The Once-ler doesn’t understand the message until the little boy shows up years later.

Now that you’re here, the word of the Lorax seems perfectly clear. UNLESS someone like you cares a whole awful lot, nothing is going to get better. It’s not.

Two conservationists look back at sohisika trees as fires burn in the background.

For most of my life, I thought this “Unless” was for me. That I was the kid who would take the seed from the Once-ler’s hand and make it all better. But what have I done? Written a couple stories about conservation? Spit into a crown fire and shouted into a hurricane? Certainly less than the villagers fighting to protect the last sohisika trees.

No, these days I feel more like the Once-ler, the guy who didn’t get it until it was too late. Who thought everything would work itself out somehow. Who just didn’t want to listen. I lived my life and climate change, ocean collapse, deforestation, it all just hummed right along.

Don’t worry about me. Tomorrow I’ll shake off the self-pity, dust myself off and continue doing my paltry bit. But for now I’m going to sit down in a rocking chair and pick a book to read to my kid. On whose tiny shoulders the entire world now rests.

Photo Credit: Random House, Erik Vance and National Geographic.

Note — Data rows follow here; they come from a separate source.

/-- What a bus write put on the wire (R127): all of its bytes if it answered ok, else some first part of them; and the answer's error is
never 0 (R13). -/
def Obligations.FailedWriteSendsAFirstPart : Prop :=
  ∀ (i : Instr) (s t : State), i = .updateRgbSpi ∨ i = .updateChannelsSpi → exec i s = .next t →
    ∃ new, t.trace = s.trace ++ new ∧
      ∀ kind bytes ans sent, Event.bus kind bytes ans sent ∈ new →
        sent <+: bytes ∧ (ans = .ok → sent = bytes) ∧ ans ≠ .fail 0

/-- The result sets of the SPI transport (R128), whatever the other agents do. -/
def Obligations.SpiResultSet : Prop :=
  ∀ s t : State,
    (exec .updateRgbSpi s = .next t →
      t.status.result = .ok ∨ t.status.result = .capacityExceeded ∨ t.status.result = .busFailure) ∧
    (exec .updateChannelsSpi s = .next t → t.status.result = .ok ∨ t.status.result = .busFailure)

/-- Where an SPI command can be stuck (R153): in ENCODING, an UPDATE_RGB before any bus write, an UPDATE_CHANNELS with as many reset
writes made as DATA writes. -/
def Obligations.SpiIsStuckOnlyWhileEncoding : Prop :=
  ∀ (i : Instr) (s : State) (f : Fault), i = .updateRgbSpi ∨ i = .updateChannelsSpi → exec i s = .fault f →
    f.left.status.state = .encoding ∧
    ∃ new k, f.left.trace = s.trace ++ new ∧
      new.filterMap busLabel = (List.replicate k [BusKind.data, BusKind.reset]).flatten ∧ (i = .updateRgbSpi → k = 0)

/-- What STAGE and CHBUF hold before an instruction never shows (R119, D34): with them erased from view, its outcome is the same whatever
they held. -/
def Obligations.OldBufferContentsNeverShow : Prop :=
  ∀ (i : Instr) (s : State) (stage chbuf : List Byte),
    s.stage.length = stageBytes s.cfg → stage.length = stageBytes s.cfg →
    mapStates eraseBuffers (exec i { s with stage := stage, chbuf := chbuf }) = mapStates eraseBuffers (exec i s)

/-! ### Races, and the two transports together -/

/-- A race (R59, D17): if another agent stores `v` to an admitted byte of the running command's range just before the block reads it, the
read returns the old byte or `v` (both are allowed), and memory holds `v` then; with no store by another agent the read
returns the byte there. -/
def Obligations.RacyReadReturnsAWrittenByte : Prop :=
  ∀ (s : State) (lo len : Nat) (a : Word) (v : Byte), memWf s.mem = true → s.race = .over lo len →
    lo ≤ a.toNat → a.toNat < lo + len → admitsRead s a.toNat = true → admitsWrite s a.toNat = true →
    (s.others = [⟨0, .memStore a v⟩] →
      ∃ b t, memRead a.toNat s = .next (b, t) ∧ (b = memGet s.mem a.toNat ∨ b = v) ∧
        memGet t.mem a.toNat = v ∧ t.trace = s.trace ++ [.memR a.toNat b]) ∧
    (s.others = [] →
      ∃ t, memRead a.toNat s = .next (memGet s.mem a.toNat, t) ∧ t.mem = s.mem ∧
        t.trace = s.trace ++ [.memR a.toNat (memGet s.mem a.toNat)])

/-- The final bytes of a command (R60, R177, U11), whatever the other agents do: every byte of memory ends as it was before the command,
or with a byte the command wrote there, or with a byte another agent stored there; and where other agents store `v` and `w`
to one byte of an UPDATE_RGB.SPI's range, one of the two stays there, no order between them promised, and every other byte
stays as it was. -/
def Obligations.RacedByteEndsWithAWrittenByte : Prop :=
  (∀ (i : Instr) (s t : State), IsCommand i → memWf s.mem = true → exec i s = .next t →
    ∃ new, t.trace = s.trace ++ new ∧ ∀ x, memGet t.mem x = memGet s.mem x ∨ .memW x (memGet t.mem x) ∈ new ∨
      ∃ tm ∈ s.others, ∃ y : Word, y.toNat = x ∧ tm.op = .memStore y (memGet t.mem x)) ∧
  (∀ (s : State) (x : Word) (v w : Byte) (d e : Nat), SpiRgbRuns { s with others := [] } → memWf s.mem = true →
    operandA s ≤ x.toNat → x.toNat < operandA s + rgbRange s.cfg (operandN s) → admitsWrite s x.toNat = true →
    s.others = [⟨d, .memStore x v⟩, ⟨e, .memStore x w⟩] → d + e ≤ 3 * operandN s + 4 →
    ∃ t, exec .updateRgbSpi s = .next t ∧ (memGet t.mem x.toNat = v ∨ memGet t.mem x.toNat = w) ∧
      ∀ y, y ≠ x.toNat → memGet t.mem y = memGet s.mem y)

/-- Host memory between commands (R57): an agent's load gets the byte memory holds and changes nothing else, a store writes its byte
and no other; and once an UPDATE_RGB.GPIO has completed, whatever the clock answered, a load by the issuing agent gets the byte
the layout left. The program's list of items is the model's (assumption logs 6, 8). -/
def Obligations.HostAgentSeesMemoryBetweenCommands : Prop :=
  ∀ (s : State) (x : Word) (rest : List ProgItem),
    wellConstructed s = true → Alone s → s.boot = .complete → memWf s.mem = true →
    (s.program = .op (.memLoad x) :: rest → admitsRead s x.toNat = true →
      step s = .next { s with program := rest, hostReads := s.hostReads ++ [(x.toNat, memGet s.mem x.toNat)] }) ∧
    (∀ v, s.program = .op (.memStore x v) :: rest → admitsWrite s x.toNat = true →
      ∃ t, step s = .next t ∧ t = { s with program := rest, mem := t.mem } ∧ memGet t.mem x.toNat = v ∧
        ∀ y, y ≠ x.toNat → memGet t.mem y = memGet s.mem y) ∧
    (s.program = .op (.present (.bus (.store s.cfg.regBase (bytesOfWord 1)))) :: .op (.memLoad x) :: rest →
      GpioRgbRuns s → operandA s ≤ x.toNat → x.toNat < operandA s + stride s.cfg * operandN s →
      ∃ t u, step s = .next t ∧ step t = .next u ∧ u.hostReads = s.hostReads ++
        [(x.toNat, (wireStream s.cfg s.mem (operandA s) (operandN s)).getD (x.toNat - operandA s) 0)])

/-- The shared contract (R138): two instances, one of each transport, with the same ORDER, HAS_WHITE and PIXEL_RECORD_BYTES and the same
caller buffer, both completing an UPDATE_RGB with every answer ok, emit the same wire stream: the burst's bytes on GPIO, and on SPI
the frames of those bytes. -/
def Obligations.TransportsEmitTheSameWireStream : Prop :=
  ∀ g p : State, GpioRgbRuns g → SpiRgbRuns p → memWf g.mem = true → p.stage.length = stageBytes p.cfg →
    g.cfg.hasWhite = p.cfg.hasWhite → g.cfg.ordR = p.cfg.ordR → g.cfg.ordG = p.cfg.ordG → g.cfg.ordB = p.cfg.ordB →
    g.cfg.ordW = p.cfg.ordW → g.cfg.recordBytes = p.cfg.recordBytes → g.mem = p.mem →
    operandA g = operandA p → operandN g = operandN p → 0 < operandN g →
    (replyAt g 0).error = 0 → (replyAt g 1).error = 0 → (replyAt p 0).error = 0 → (replyAt p 1).error = 0 →
    ∃ tg tp t0 ws, exec .updateRgbGpio g = .next tg ∧ exec .updateRgbSpi p = .next tp ∧
      tg.trace.filterMap (fun e => match e with | .burst t b => some (t, b) | _ => none) =
        g.trace.filterMap (fun e => match e with | .burst t b => some (t, b) | _ => none) ++ [(t0, ws)] ∧
      tp.trace.filterMap (fun e => match e with | .bus .data b _ _ => some b | _ => none) =
        p.trace.filterMap (fun e => match e with | .bus .data b _ _ => some b | _ => none) ++ [serAll p.cfg ws]

/-! ### The parameter targets -/

/-- The targets of R183 for SPI: a frame of h leading one bits is high for h bus bit times and low for the other 8 − h, and `spiTimingOk` says
that both times of both frames are within 150 ns of 850, 400, 400 and 850 ns. -/
def Obligations.SpiPulseTargets : Prop :=
  (∀ h, h ≤ 8 → lineBits (pulseFrame h) = List.replicate h true ++ List.replicate (8 - h) false) ∧
  (∀ (c : Cfg) (h1 h0 : Nat), h1 ≤ 8 → h0 ≤ 8 → c.oneFrame = pulseFrame h1 → c.zeroFrame = pulseFrame h0 →
    (spiTimingOk c = true ↔
      (700 * c.busFreqHz.toNat ≤ h1 * 1000000000 ∧ h1 * 1000000000 ≤ 1000 * c.busFreqHz.toNat) ∧
      (250 * c.busFreqHz.toNat ≤ (8 - h1) * 1000000000 ∧ (8 - h1) * 1000000000 ≤ 550 * c.busFreqHz.toNat) ∧
      (250 * c.busFreqHz.toNat ≤ h0 * 1000000000 ∧ h0 * 1000000000 ≤ 550 * c.busFreqHz.toNat) ∧
      (700 * c.busFreqHz.toNat ≤ (8 - h0) * 1000000000 ∧ (8 - h0) * 1000000000 ≤ 1000 * c.busFreqHz.toNat)))
end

Special thanks to the National Geographic Society, whose Explorer grant funded my reporting.

3 thoughts on “Grickle Grass

  1. Two great picture books that were in heavy rotation with my now-college-freshmen kids are “My Monster Mama Loves Me So” by Laura Leuck (I can still recite a bunch of this story about a monster mama trying to get her kid to bed before dawn), and “The Best Pet of All” by David LaRochelle (the kid in this book is playing a long con, it took me a couple readings to figure that out). “Where the Wild Things Are” is also awesome, of course, and highly recitable.

  2. Bill Peet was a Dr Seuss contemporary, thoughtful storyteller, and delightful illustrator. He created dozens of picture books. My personal favorite is ‘Merle the High Flying Squirrel’.

  3. I agree about feeling like the Once-ler. We used to hate on soccer moms driving Ford Explorers as the main contributors to climate change in college. Now I am one (without the soccer). But when I read out loud, the Once-ler always comes out sounding like George W. , when I should really be reading in my own voice.